Леонардо Шаша - Палермские убийцы
Кастелли отозвал в сторонку Мазотто и Кали, и они посовещались. Потом он вернулся и объявил, что плату им обеспечивает князь Джардинелли. Последовало недоверчивое молчание, а затем — залп насмешек. Всему Палермо было известно, что князь Джардинелли промотал все свое состояние; откуда бы ему взять по три тари в день на двенадцать человек? Трудно было также предположить, чтоб кто-либо доверил ему выплату: он прибрал бы денежки к рукам либо тут же растратил на собственные удовольствия.

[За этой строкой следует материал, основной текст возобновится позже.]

@[simp] theorem withNmiLast_pc (s : State) (v : Bool) : (s.withNmiLast v).pc = s.pc := rfl
@[simp] theorem withNmiLast_wp (s : State) (v : Bool) : (s.withNmiLast v).wp = s.wp := rfl
@[simp] theorem withNmiLast_st (s : State) (v : Bool) : (s.withNmiLast v).st = s.st := rfl
@[simp] theorem withNmiLast_privop (s : State) (v : Bool) : (s.withNmiLast v).privop = s.privop := rfl
@[simp] theorem withNmiLast_illop (s : State) (v : Bool) : (s.withNmiLast v).illop = s.illop := rfl
@[simp] theorem withNmiLast_af (s : State) (v : Bool) : (s.withNmiLast v).af = s.af := rfl
@[simp] theorem withNmiLast_mem (s : State) (v : Bool) : (s.withNmiLast v).mem = s.mem := rfl
@[simp] theorem withNmiLast_ms (s : State) (v : Bool) : (s.withNmiLast v).ms = s.ms := rfl
@[simp] theorem withNmiLast_nmiPending (s : State) (v : Bool) : (s.withNmiLast v).nmiPending = s.nmiPending := rfl
@[simp] theorem withNmiLast_nmiLast (s : State) (v : Bool) : (s.withNmiLast v).nmiLast = v := rfl
@[simp] theorem withNmiLast_inhibit (s : State) (v : Bool) : (s.withNmiLast v).inhibit = s.inhibit := rfl
@[simp] theorem withNmiLast_msMode (s : State) (v : Bool) : (s.withNmiLast v).msMode = s.msMode := rfl
@[simp] theorem withNmiLast_inMs (s : State) (v : Bool) : (s.withNmiLast v).inMs = s.inMs := rfl
@[simp] theorem withNmiLast_ldf (s : State) (v : Bool) : (s.withNmiLast v).ldf = s.ldf := rfl
@[simp] theorem withNmiLast_idle (s : State) (v : Bool) : (s.withNmiLast v).idle = s.idle := rfl
@[simp] theorem withNmiLast_prefetch (s : State) (v : Bool) : (s.withNmiLast v).prefetch = s.prefetch := rfl
@[simp] theorem withNmiLast_wr7Ws (s : State) (v : Bool) : (s.withNmiLast v).wr7Ws = s.wr7Ws := rfl
@[simp] theorem withNmiLast_wr8Ws (s : State) (v : Bool) : (s.withNmiLast v).wr8Ws = s.wr8Ws := rfl
@[simp] theorem withNmiLast_ioInhibit (s : State) (v : Bool) : (s.withNmiLast v).ioInhibit = s.ioInhibit := rfl
@[simp] theorem withNmiLast_apHold (s : State) (v : Bool) : (s.withNmiLast v).apHold = s.apHold := rfl
@[simp] theorem withNmiLast_xTarget (s : State) (v : Bool) : (s.withNmiLast v).xTarget = s.xTarget := rfl
@[simp] theorem withNmiLast_resetDue (s : State) (v : Bool) : (s.withNmiLast v).resetDue = s.resetDue := rfl
@[simp] theorem withNmiLast_pins (s : State) (v : Bool) : (s.withNmiLast v).pins = s.pins := rfl
@[simp] theorem withNmiLast_bus (s : State) (v : Bool) : (s.withNmiLast v).bus = s.bus := rfl
@[simp] theorem withNmiLast_ioIn (s : State) (v : Bool) : (s.withNmiLast v).ioIn = s.ioIn := rfl
@[simp] theorem withNmiLast_ioOut (s : State) (v : Bool) : (s.withNmiLast v).ioOut = s.ioOut := rfl
@[simp] theorem withNmiLast_devIn (s : State) (v : Bool) : (s.withNmiLast v).devIn = s.devIn := rfl
@[simp] theorem withNmiLast_devOut (s : State) (v : Bool) : (s.withNmiLast v).devOut = s.devOut := rfl
@[simp] theorem withNmiLast_draws (s : State) (v : Bool) : (s.withNmiLast v).draws = s.draws := rfl
@[simp] theorem withNmiLast_params (s : State) (v : Bool) : (s.withNmiLast v).params = s.params := rfl

@[simp] theorem withInhibit_pc (s : State) (v : Inhibit) : (s.withInhibit v).pc = s.pc := rfl
@[simp] theorem withInhibit_wp (s : State) (v : Inhibit) : (s.withInhibit v).wp = s.wp := rfl
@[simp] theorem withInhibit_st (s : State) (v : Inhibit) : (s.withInhibit v).st = s.st := rfl
@[simp] theorem withInhibit_privop (s : State) (v : Inhibit) : (s.withInhibit v).privop = s.privop := rfl
@[simp] theorem withInhibit_illop (s : State) (v : Inhibit) : (s.withInhibit v).illop = s.illop := rfl
@[simp] theorem withInhibit_af (s : State) (v : Inhibit) : (s.withInhibit v).af = s.af := rfl
@[simp] theorem withInhibit_mem (s : State) (v : Inhibit) : (s.withInhibit v).mem = s.mem := rfl
@[simp] theorem withInhibit_ms (s : State) (v : Inhibit) : (s.withInhibit v).ms = s.ms := rfl
@[simp] theorem withInhibit_nmiPending (s : State) (v : Inhibit) : (s.withInhibit v).nmiPending = s.nmiPending := rfl
@[simp] theorem withInhibit_nmiLast (s : State) (v : Inhibit) : (s.withInhibit v).nmiLast = s.nmiLast := rfl
@[simp] theorem withInhibit_inhibit (s : State) (v : Inhibit) : (s.withInhibit v).inhibit = v := rfl
@[simp] theorem withInhibit_msMode (s : State) (v : Inhibit) : (s.withInhibit v).msMode = s.msMode := rfl
@[simp] theorem withInhibit_inMs (s : State) (v : Inhibit) : (s.withInhibit v).inMs = s.inMs := rfl
@[simp] theorem withInhibit_ldf (s : State) (v : Inhibit) : (s.withInhibit v).ldf = s.ldf := rfl
@[simp] theorem withInhibit_idle (s : State) (v : Inhibit) : (s.withInhibit v).idle = s.idle := rfl
@[simp] theorem withInhibit_prefetch (s : State) (v : Inhibit) : (s.withInhibit v).prefetch = s.prefetch := rfl
@[simp] theorem withInhibit_wr7Ws (s : State) (v : Inhibit) : (s.withInhibit v).wr7Ws = s.wr7Ws := rfl
@[simp] theorem withInhibit_wr8Ws (s : State) (v : Inhibit) : (s.withInhibit v).wr8Ws = s.wr8Ws := rfl
@[simp] theorem withInhibit_ioInhibit (s : State) (v : Inhibit) : (s.withInhibit v).ioInhibit = s.ioInhibit := rfl
@[simp] theorem withInhibit_apHold (s : State) (v : Inhibit) : (s.withInhibit v).apHold = s.apHold := rfl
@[simp] theorem withInhibit_xTarget (s : State) (v : Inhibit) : (s.withInhibit v).xTarget = s.xTarget := rfl
@[simp] theorem withInhibit_resetDue (s : State) (v : Inhibit) : (s.withInhibit v).resetDue = s.resetDue := rfl
@[simp] theorem withInhibit_pins (s : State) (v : Inhibit) : (s.withInhibit v).pins = s.pins := rfl
@[simp] theorem withInhibit_bus (s : State) (v : Inhibit) : (s.withInhibit v).bus = s.bus := rfl
@[simp] theorem withInhibit_ioIn (s : State) (v : Inhibit) : (s.withInhibit v).ioIn = s.ioIn := rfl
@[simp] theorem withInhibit_ioOut (s : State) (v : Inhibit) : (s.withInhibit v).ioOut = s.ioOut := rfl
@[simp] theorem withInhibit_devIn (s : State) (v : Inhibit) : (s.withInhibit v).devIn = s.devIn := rfl
@[simp] theorem withInhibit_devOut (s : State) (v : Inhibit) : (s.withInhibit v).devOut = s.devOut := rfl
@[simp] theorem withInhibit_draws (s : State) (v : Inhibit) : (s.withInhibit v).draws = s.draws := rfl
@[simp] theorem withInhibit_params (s : State) (v : Inhibit) : (s.withInhibit v).params = s.params := rfl

@[simp] theorem withMsMode_pc (s : State) (v : MsMode) : (s.withMsMode v).pc = s.pc := rfl
@[simp] theorem withMsMode_wp (s : State) (v : MsMode) : (s.withMsMode v).wp = s.wp := rfl
@[simp] theorem withMsMode_st (s : State) (v : MsMode) : (s.withMsMode v).st = s.st := rfl
@[simp] theorem withMsMode_privop (s : State) (v : MsMode) : (s.withMsMode v).privop = s.privop := rfl
@[simp] theorem withMsMode_illop (s : State) (v : MsMode) : (s.withMsMode v).illop = s.illop := rfl
@[simp] theorem withMsMode_af (s : State) (v : MsMode) : (s.withMsMode v).af = s.af := rfl
@[simp] theorem withMsMode_mem (s : State) (v : MsMode) : (s.withMsMode v).mem = s.mem := rfl
@[simp] theorem withMsMode_ms (s : State) (v : MsMode) : (s.withMsMode v).ms = s.ms := rfl
@[simp] theorem withMsMode_nmiPending (s : State) (v : MsMode) : (s.withMsMode v).nmiPending = s.nmiPending := rfl
@[simp] theorem withMsMode_nmiLast (s : State) (v : MsMode) : (s.withMsMode v).nmiLast = s.nmiLast := rfl
@[simp] theorem withMsMode_inhibit (s : State) (v : MsMode) : (s.withMsMode v).inhibit = s.inhibit := rfl
@[simp] theorem withMsMode_msMode (s : State) (v : MsMode) : (s.withMsMode v).msMode = v := rfl
@[simp] theorem withMsMode_inMs (s : State) (v : MsMode) : (s.withMsMode v).inMs = s.inMs := rfl
@[simp] theorem withMsMode_ldf (s : State) (v : MsMode) : (s.withMsMode v).ldf = s.ldf := rfl
@[simp] theorem withMsMode_idle (s : State) (v : MsMode) : (s.withMsMode v).idle = s.idle := rfl
@[simp] theorem withMsMode_prefetch (s : State) (v : MsMode) : (s.withMsMode v).prefetch = s.prefetch := rfl
@[simp] theorem withMsMode_wr7Ws (s : State) (v : MsMode) : (s.withMsMode v).wr7Ws = s.wr7Ws := rfl
@[simp] theorem withMsMode_wr8Ws (s : State) (v : MsMode) : (s.withMsMode v).wr8Ws = s.wr8Ws := rfl
@[simp] theorem withMsMode_ioInhibit (s : State) (v : MsMode) : (s.withMsMode v).ioInhibit = s.ioInhibit := rfl
@[simp] theorem withMsMode_apHold (s : State) (v : MsMode) : (s.withMsMode v).apHold = s.apHold := rfl
@[simp] theorem withMsMode_xTarget (s : State) (v : MsMode) : (s.withMsMode v).xTarget = s.xTarget := rfl
@[simp] theorem withMsMode_resetDue (s : State) (v : MsMode) : (s.withMsMode v).resetDue = s.resetDue := rfl
@[simp] theorem withMsMode_pins (s : State) (v : MsMode) : (s.withMsMode v).pins = s.pins := rfl
@[simp] theorem withMsMode_bus (s : State) (v : MsMode) : (s.withMsMode v).bus = s.bus := rfl
@[simp] theorem withMsMode_ioIn (s : State) (v : MsMode) : (s.withMsMode v).ioIn = s.ioIn := rfl
@[simp] theorem withMsMode_ioOut (s : State) (v : MsMode) : (s.withMsMode v).ioOut = s.ioOut := rfl
@[simp] theorem withMsMode_devIn (s : State) (v : MsMode) : (s.withMsMode v).devIn = s.devIn := rfl
@[simp] theorem withMsMode_devOut (s : State) (v : MsMode) : (s.withMsMode v).devOut = s.devOut := rfl
@[simp] theorem withMsMode_draws (s : State) (v : MsMode) : (s.withMsMode v).draws = s.draws := rfl
@[simp] theorem withMsMode_params (s : State) (v : MsMode) : (s.withMsMode v).params = s.params := rfl

@[simp] theorem withInMs_pc (s : State) (v : Bool) : (s.withInMs v).pc = s.pc := rfl
@[simp] theorem withInMs_wp (s : State) (v : Bool) : (s.withInMs v).wp = s.wp := rfl
@[simp] theorem withInMs_st (s : State) (v : Bool) : (s.withInMs v).st = s.st := rfl
@[simp] theorem withInMs_privop (s : State) (v : Bool) : (s.withInMs v).privop = s.privop := rfl
@[simp] theorem withInMs_illop (s : State) (v : Bool) : (s.withInMs v).illop = s.illop := rfl
@[simp] theorem withInMs_af (s : State) (v : Bool) : (s.withInMs v).af = s.af := rfl
@[simp] theorem withInMs_mem (s : State) (v : Bool) : (s.withInMs v).mem = s.mem := rfl
@[simp] theorem withInMs_ms (s : State) (v : Bool) : (s.withInMs v).ms = s.ms := rfl
@[simp] theorem withInMs_nmiPending (s : State) (v : Bool) : (s.withInMs v).nmiPending = s.nmiPending := rfl
@[simp] theorem withInMs_nmiLast (s : State) (v : Bool) : (s.withInMs v).nmiLast = s.nmiLast := rfl
@[simp] theorem withInMs_inhibit (s : State) (v : Bool) : (s.withInMs v).inhibit = s.inhibit := rfl
@[simp] theorem withInMs_msMode (s : State) (v : Bool) : (s.withInMs v).msMode = s.msMode := rfl
@[simp] theorem withInMs_inMs (s : State) (v : Bool) : (s.withInMs v).inMs = v := rfl
@[simp] theorem withInMs_ldf (s : State) (v : Bool) : (s.withInMs v).ldf = s.ldf := rfl
@[simp] theorem withInMs_idle (s : State) (v : Bool) : (s.withInMs v).idle = s.idle := rfl
@[simp] theorem withInMs_prefetch (s : State) (v : Bool) : (s.withInMs v).prefetch = s.prefetch := rfl
@[simp] theorem withInMs_wr7Ws (s : State) (v : Bool) : (s.withInMs v).wr7Ws = s.wr7Ws := rfl
@[simp] theorem withInMs_wr8Ws (s : State) (v : Bool) : (s.withInMs v).wr8Ws = s.wr8Ws := rfl
@[simp] theorem withInMs_ioInhibit (s : State) (v : Bool) : (s.withInMs v).ioInhibit = s.ioInhibit := rfl
@[simp] theorem withInMs_apHold (s : State) (v : Bool) : (s.withInMs v).apHold = s.apHold := rfl
@[simp] theorem withInMs_xTarget (s : State) (v : Bool) : (s.withInMs v).xTarget = s.xTarget := rfl
@[simp] theorem withInMs_resetDue (s : State) (v : Bool) : (s.withInMs v).resetDue = s.resetDue := rfl
@[simp] theorem withInMs_pins (s : State) (v : Bool) : (s.withInMs v).pins = s.pins := rfl
@[simp] theorem withInMs_bus (s : State) (v : Bool) : (s.withInMs v).bus = s.bus := rfl
@[simp] theorem withInMs_ioIn (s : State) (v : Bool) : (s.withInMs v).ioIn = s.ioIn := rfl
@[simp] theorem withInMs_ioOut (s : State) (v : Bool) : (s.withInMs v).ioOut = s.ioOut := rfl
@[simp] theorem withInMs_devIn (s : State) (v : Bool) : (s.withInMs v).devIn = s.devIn := rfl
@[simp] theorem withInMs_devOut (s : State) (v : Bool) : (s.withInMs v).devOut = s.devOut := rfl
@[simp] theorem withInMs_draws (s : State) (v : Bool) : (s.withInMs v).draws = s.draws := rfl
@[simp] theorem withInMs_params (s : State) (v : Bool) : (s.withInMs v).params = s.params := rfl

Новое совещание с Мазотто и Кали, а затем сообщение, после которого, как выразился Д'Анджело, «мы унялись». «Лицо, стоящее над вами, — князь Сант'Элиа». Но все-таки унялись они не сразу, а продолжали спрашивать, какой же интерес князю Сант'Элиа, богатейшему и глубокоуважаемому сенатору Итальянского королевства[8], устраивать такую заварушку. Но Кастелли ответил, что им об этом думать нечего, это дело «больших голов», то есть людей умных, сведущих и могущественных. И поскольку рекруты «большими головами» не были, но кое-какое чувство сожаления к Бурбонам все же питали, Кастелли счел нужным добавить к их сведению: «Это затеи бурбонские». «Когда дело объяснилось, — продолжает Д'Анджело, — все согласились на уговор, и нам стали платить, начиная прямо с того воскресенья и по самую среду, когда меня арестовали». Нет ничего невероятного в том, что никто не задумался о гнусности дела, за которое взялся, не воспротивился, не отступился, в том числе и сам Д'Анджело, позже на свой лад удрученный до такой степени, что не осмеливался тратить полученные деньги. Ничего невероятного, если учесть, что, по подсчетам одного служащего палермской квестуры, в наши дни за убийство человека достаточно заплатить двести пятьдесят тысяч лир, что вполне соответствует тогдашним трем тари, — ведь деньги нынче легки и тратят их с легкостью.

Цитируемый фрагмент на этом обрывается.